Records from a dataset
/-- Class 0xb, Y.SYNC: the opcode field selects the row; a fixed field that does not hold its value is refused. -/
def decodeYSync (w : SlotWord) : Decoded :=
  match w.extractLsb' 23 5 with
  | 0x0#5 => .instr (.aadd (w.extractLsb' 17 6) (w.extractLsb' 11 6) (w.extractLsb' 5 6) (w.extractLsb' 3 2) (w.extractLsb' 1 2) (w.extractLsb' 0 1))
  | 0x1#5 => .instr (.aand (w.extractLsb' 17 6) (w.extractLsb' 11 6) (w.extractLsb' 5 6) (w.extractLsb' 3 2) (w.extractLsb' 1 2) (w.extractLsb' 0 1))
  | 0x2#5 => .instr (.aor (w.extractLsb' 17 6) (w.extractLsb' 11 6) (w.extractLsb' 5 6) (w.extractLsb' 3 2) (w.extractLsb' 1 2) (w.extractLsb' 0 1))
  | 0x3#5 => .instr (.axor (w.extractLsb' 17 6) (w.extractLsb' 11 6) (w.extractLsb' 5 6) (w.extractLsb' 3 2) (w.extractLsb' 1 2) (w.extractLsb' 0 1))
  | 0x4#5 => .instr (.amins (w.extractLsb' 17 6) (w.extractLsb' 11 6) (w.extractLsb' 5 6) (w.extractLsb' 3 2) (w.extractLsb' 1 2) (w.extractLsb' 0 1))
  | 0x5#5 => .instr (.aminu (w.extractLsb' 17 6) (w.extractLsb' 11 6) (w.extractLsb' 5 6) (w.extractLsb' 3 2) (w.extractLsb' 1 2) (w.extractLsb' 0 1))
  | 0x6#5 => .instr (.amaxs (w.extractLsb' 17 6) (w.extractLsb' 11 6) (w.extractLsb' 5 6) (w.extractLsb' 3 2) (w.extractLsb' 1 2) (w.extractLsb' 0 1))
  | 0x7#5 => .instr (.amaxu (w.extractLsb' 17 6) (w.extractLsb' 11 6) (w.extractLsb' 5 6) (w.extractLsb' 3 2) (w.extractLsb' 1 2) (w.extractLsb' 0 1))
  | 0x8#5 => .instr (.axchg (w.extractLsb' 17 6) (w.extractLsb' 11 6) (w.extractLsb' 5 6) (w.extractLsb' 3 2) (w.extractLsb' 1 2) (w.extractLsb' 0 1))
  | 0x9#5 => .instr (.acas (w.extractLsb' 17 6) (w.extractLsb' 11 6) (w.extractLsb' 5 6) (w.extractLsb' 3 2) (w.extractLsb' 1 2) (w.extractLsb' 0 1))
  | 0xa#5 => if w.extractLsb' 0 1 = 0x1#1 then .instr (.afadd32 (w.extractLsb' 17 6) (w.extractLsb' 11 6) (w.extractLsb' 5 6) (w.extractLsb' 3 2) (w.extractLsb' 1 2)) else .reject .nonZeroField
  | 0xb#5 => if w.extractLsb' 0 1 = 0x0#1 then .instr (.afadd64 (w.extractLsb' 17 6) (w.extractLsb' 11 6) (w.extractLsb' 5 6) (w.extractLsb' 3 2) (w.extractLsb' 1 2)) else .reject .nonZeroField
  | 0xc#5 => if w.extractLsb' 17 6 = 0x0#6 ∧ w.extractLsb' 0 1 = 0x0#1 then .instr (.barinit (w.extractLsb' 11 6) (w.extractLsb' 5 6) (w.extractLsb' 3 2) (w.extractLsb' 1 2)) else .reject .nonZeroField
  | 0xd#5 => if w.extractLsb' 5 6 = 0x0#6 ∧ w.extractLsb' 0 1 = 0x0#1 then .instr (.barrive (w.extractLsb' 17 6) (w.extractLsb' 11 6) (w.extractLsb' 3 2) (w.extractLsb' 1 2)) else if w.extractLsb' 5 6 = 0x0#6 ∧ w.extractLsb' 0 1 = 0x1#1 then .instr (.barriveJoin (w.extractLsb' 17 6) (w.extractLsb' 11 6) (w.extractLsb' 3 2) (w.extractLsb' 1 2)) else .reject .nonZeroField
  | 0xe#5 => if w.extractLsb' 0 1 = 0x0#1 then .instr (.barwait (w.extractLsb' 17 6) (w.extractLsb' 11 6) (w.extractLsb' 5 6) (w.extractLsb' 3 2) (w.extractLsb' 1 2)) else .reject .nonZeroField
  | 0xf#5 => if w.extractLsb' 5 6 = 0x0#6 ∧ w.extractLsb' 0 1 = 0x0#1 then .instr (.baraw (w.extractLsb' 17 6) (w.extractLsb' 11 6) (w.extractLsb' 3 2) (w.extractLsb' 1 2)) else .reject .nonZeroField
  | 0x10#5 => if w.extractLsb' 5 18 = 0x0#18 ∧ w.extractLsb' 0 1 = 0x0#1 then .instr (.fence (w.extractLsb' 3 2) (w.extractLsb' 1 2)) else .reject .nonZeroField
  | 0x11#5 => .instr (.ared (w.extractLsb' 17 6) (w.extractLsb' 11 6) (w.extractLsb' 5 6) (w.extractLsb' 3 2) (w.extractLsb' 1 2) (w.extractLsb' 0 1))
  | 0x12#5 => if w.extractLsb' 5 6 = 0x0#6 ∧ w.extractLsb' 0 1 = 0x0#1 then .instr (.syncq (w.extractLsb' 17 6) (w.extractLsb' 11 6) (w.extractLsb' 3 2) (w.extractLsb' 1 2)) else .reject .nonZeroField
  | _ => .reject .reservedOpcode

/-- Class 0xc, K.SYS: the opcode field selects the row; a fixed field that does not hold its value is refused. -/
def decodeKSys (w : SlotWord) : Decoded :=
  match w.extractLsb' 22 6 with
  | 0x0#6 => if w.extractLsb' 10 6 = 0x0#6 then .instr (.csrr (w.extractLsb' 16 6) (w.extractLsb' 0 10)) else .reject .nonZeroField
  | 0x1#6 => .instr (.csrw (w.extractLsb' 16 6) (w.extractLsb' 10 6) (w.extractLsb' 0 10))
  | 0x2#6 => .instr (.csrs (w.extractLsb' 16 6) (w.extractLsb' 10 6) (w.extractLsb' 0 10))
  | 0x3#6 => .instr (.csrc (w.extractLsb' 16 6) (w.extractLsb' 10 6) (w.extractLsb' 0 10))
  | 0x4#6 => if w.extractLsb' 16 6 = 0x0#6 ∧ w.extractLsb' 8 2 = 0x0#2 then .instr (.talloc (w.extractLsb' 10 6) (w.extractLsb' 0 8)) else .reject .nonZeroField
  | 0x5#6 => if w.extractLsb' 8 14 = 0x0#14 then .instr (.tfree (w.extractLsb' 0 8)) else .reject .nonZeroField
  | 0x6#6 => if w.extractLsb' 16 6 = 0x0#6 ∧ w.extractLsb' 2 8 = 0x0#8 then .instr (.bankacq (w.extractLsb' 10 6) (w.extractLsb' 0 2)) else .reject .nonZeroField
  | 0x7#6 => if w.extractLsb' 16 6 = 0x0#6 ∧ w.extractLsb' 2 8 = 0x0#8 then .instr (.bankrel (w.extractLsb' 10 6) (w.extractLsb' 0 2)) else .reject .nonZeroField
  | 0x8#6 => if w.extractLsb' 16 6 = 0x0#6 then .instr (.ringadv (w.extractLsb' 10 6) (w.extractLsb' 9 1) (w.extractLsb' 0 9)) else .reject .nonZeroField
  | 0x9#6 => if w.extractLsb' 0 10 = 0x0#10 then .instr (.ringcnt (w.extractLsb' 16 6) (w.extractLsb' 10 6)) else .reject .nonZeroField
  | 0xa#6 => if w.extractLsb' 16 6 = 0x0#6 ∧ w.extractLsb' 6 4 = 0x0#4 then .instr (.stgw (w.extractLsb' 10 6) (w.extractLsb' 4 2) (w.extractLsb' 0 4)) else .reject .nonZeroField
  | 0xb#6 => if w.extractLsb' 6 10 = 0x0#10 then .instr (.stgr (w.extractLsb' 16 6) (w.extractLsb' 4 2) (w.extractLsb' 0 4)) else .reject .nonZeroField
  | 0xc#6 => if w.extractLsb' 16 6 = 0x0#6 ∧ w.extractLsb' 2 8 = 0x1#8 then .instr (.valsetArr (w.extractLsb' 10 6) (w.extractLsb' 0 2)) else if w.extractLsb' 2 1 = 0x0#1 then .instr (.valset (w.extractLsb' 16 6) (w.extractLsb' 10 6) (w.extractLsb' 5 5) (w.extractLsb' 4 1) (w.extractLsb' 3 1) (w.extractLsb' 0 2)) else .reject .nonZeroField
  | 0xd#6 => if w.extractLsb' 2 8 = 0x0#8 then .instr (.frd (w.extractLsb' 16 6) (w.extractLsb' 10 6) (w.extractLsb' 0 2)) else .reject .nonZeroField
  | 0xe#6 => if w.extractLsb' 2 8 = 0x0#8 then .instr (.fwr (w.extractLsb' 16 6) (w.extractLsb' 10 6) (w.extractLsb' 0 2)) else .reject .nonZeroField
  | 0xf#6 => if w.extractLsb' 2 14 = 0x0#14 then .instr (.fresume (w.extractLsb' 16 6) (w.extractLsb' 0 2)) else .reject .nonZeroField
  | 0x10#6 => if w.extractLsb' 2 20 = 0x0#20 then .instr (.fkill (w.extractLsb' 0 2)) else .reject .nonZeroField
  | 0x11#6 => if w.extractLsb' 6 4 = 0x0#4 then .instr (.farrive (w.extractLsb' 16 6) (w.extractLsb' 10 6) (w.extractLsb' 4 2) (w.extractLsb' 2 2) (w.extractLsb' 0 2)) else .reject .nonZeroField
  | 0x12#6 => if w.extractLsb' 2 14 = 0x0#14 then .instr (.fnext (w.extractLsb' 16 6) (w.extractLsb' 0 2)) else .reject .nonZeroField
  | 0x13#6 => if w.extractLsb' 2 14 = 0x0#14 then .instr (.fstep (w.extractLsb' 16 6) (w.extractLsb' 0 2)) else .reject .nonZeroField
  | 0x14#6 => if w.extractLsb' 0 22 = 0x0#22 then .instr (.curtdone) else .reject .nonZeroField
  | 0x15#6 => if w.extractLsb' 0 10 = 0x0#10 then .instr (.rbseed (w.extractLsb' 16 6) (w.extractLsb' 10 6)) else .reject .nonZeroField
  | 0x16#6 => if w.extractLsb' 16 6 = 0x0#6 then .instr (.repmark (w.extractLsb' 10 6) (w.extractLsb' 0 10)) else .reject .nonZeroField
  | 0x17#6 => if w.extractLsb' 2 20 = 0x0#20 then .instr (.l1flush (w.extractLsb' 0 2)) else .reject .nonZeroField
  | 0x18#6 => if w.extractLsb' 2 20 = 0x0#20 then .instr (.l1inv (w.extractLsb' 0 2)) else .reject .nonZeroField
  | 0x19#6 => if w.extractLsb' 0 16 = 0x0#16 then .instr (.tlbiAll (w.extractLsb' 16 6)) else if w.extractLsb' 0 10 = 0x1#10 then .instr (.tlbiRange (w.extractLsb' 16 6) (w.extractLsb' 10 6)) else .reject .nonZeroField
  | 0x1a#6 => if w.extractLsb' 2 20 = 0x0#20 then .instr (.capdrop (w.extractLsb' 0 2)) else .reject .nonZeroField
  | _ => .reject .reservedOpcode
/-- A slot by its class, bits [31:28] (R31). -/
def decodeSlot (w : SlotWord) : Decoded :=
  match w.extractLsb' 28 4 with
  | 0x0#4 => decodeSRR w
  | 0x1#4 => decodeSRI w
  | 0x2#4 => decodeSMem w
  | 0x3#4 => decodeSCtl w
  | 0x4#4 => decodeVFp w
  | 0x5#4 => decodeVFp64 w
  | 0x6#4 => decodeVInt w
  | 0x7#4 => decodeVXfer w
  | 0x8#4 => decodeACmd w
  | 0x9#4 => decodeACfg w
  | 0xA#4 => decodeCCmd w
  | 0xB#4 => decodeYSync w
  | 0xC#4 => decodeKSys w
  | 0xD#4 => .reject .reservedClass
  | 0xE#4 => .header w
  | _ => if w = 0xF0000000#32 then .instr .nop else .reject .badNop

→ **Task details**: Show all lines from the data that contain "does".

→ **Exercise response**:
/-- Class 0xb, Y.SYNC: the opcode field selects the row; a fixed field that does not hold its value is refused. -/
/-- Class 0xc, K.SYS: the opcode field selects the row; a fixed field that does not hold its value is refused. -/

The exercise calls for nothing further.